SUMMARY OF THE INVENTION
This invention is directed to a thermal control apparatus, a deposition control method, and a multiple patterning compounds deposition method. A thermal control apparatus that has features of this invention comprises a temperature control device that is operatively connected to a scanning probe microscope tip. The tip is capable of being coated with at least one patterning compound, or ink, and the temperature control device alters the temperature of the patterning compound more than the average temperature of the environment of the tip.

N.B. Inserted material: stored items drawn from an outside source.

-- ==== Sys2Proof/Syntax.lean ====
section
/-! DEFINITION. The commands of the BN64 command set: one constructor per row of spec/opcode_table.json
(spec/30_encoding.md R47). -/

namespace Sys2Proof

/-- A command. Every operand but SHL's amount is a fixed data register (R20, R44), so only SHL carries one. -/
inductive Instr where
  /-- R52: `ZERO`. -/
  | zero
  /-- R53: `COPY`. -/
  | copy
  /-- R54: `FROMU32`. -/
  | fromu32
  /-- R55: `FROMI32`. -/
  | fromi32
  /-- R56: `TOU32`. -/
  | tou32
  /-- R57: `TOI32`. -/
  | toi32
  /-- R58: `CLROVF`. -/
  | clrovf
  /-- R59: `CMP`. -/
  | cmp
  /-- R60: `SCMP`. -/
  | scmp
  /-- R62: `SHL`, with its amount in bits, a count and not a word (R44). -/
  | shl (amount : Nat)
  /-- R64: `ADD`. -/
  | add
  /-- R65: `SUB`. -/
  | sub
  /-- R68: `MUL`. -/
  | mul
  /-- R71: `DIV`. -/
  | div
  /-- R72: `DIVMOD`. -/
  | divmod
  /-- R74: `NEG`. -/
  | neg
  /-- R76: `SADD`. -/
  | sadd
  /-- R77: `SSUB`. -/
  | ssub
  /-- R78: `SMUL`. -/
  | smul
  /-- R79: `SDIV`. -/
  | sdiv
  deriving DecidableEq, Repr

end Sys2Proof
end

Another aspect of this invention provides a deposition control method comprising providing a surface or substrate and a scanning probe microscope tip coated with at least one patterning compound. When the patterning compound is in contact with the substrate, the temperature of the patterning compound is altered so that it becomes mobile or immobile. In its mobile phase, the compound can be deposited to the substrate in a desired pattern. The temperature of the patterning compound is altered more than the average temperature of the environment of the tip.
Another aspect of the present invention provides a method for depositing multiple patterning compounds. The method comprises providing a substrate and a scanning probe microscope tip coated with at least two patterning compounds in order of their different melting temperatures, e.g. coating the tip with the compound with the highest melting temperature first. The temperature of the patterning compounds may be altered to allow only those patterning compounds whose immobile-to-mobile temperatures have been reached or exceeded to be deposited onto a substrate in contact with the patterning compound.
BRIEF DESCRIPTION OF THE DRAWINGS
A more complete appreciation of the invention will be readily obtained by reference to the following Description of the Example Embodiments and the accompanying drawings.
FIG. 1 schematically illustrates an apparatus of the invention.
FIG. 2 shows ellipsometry data regarding the deposition of OPA onto an AFM tip.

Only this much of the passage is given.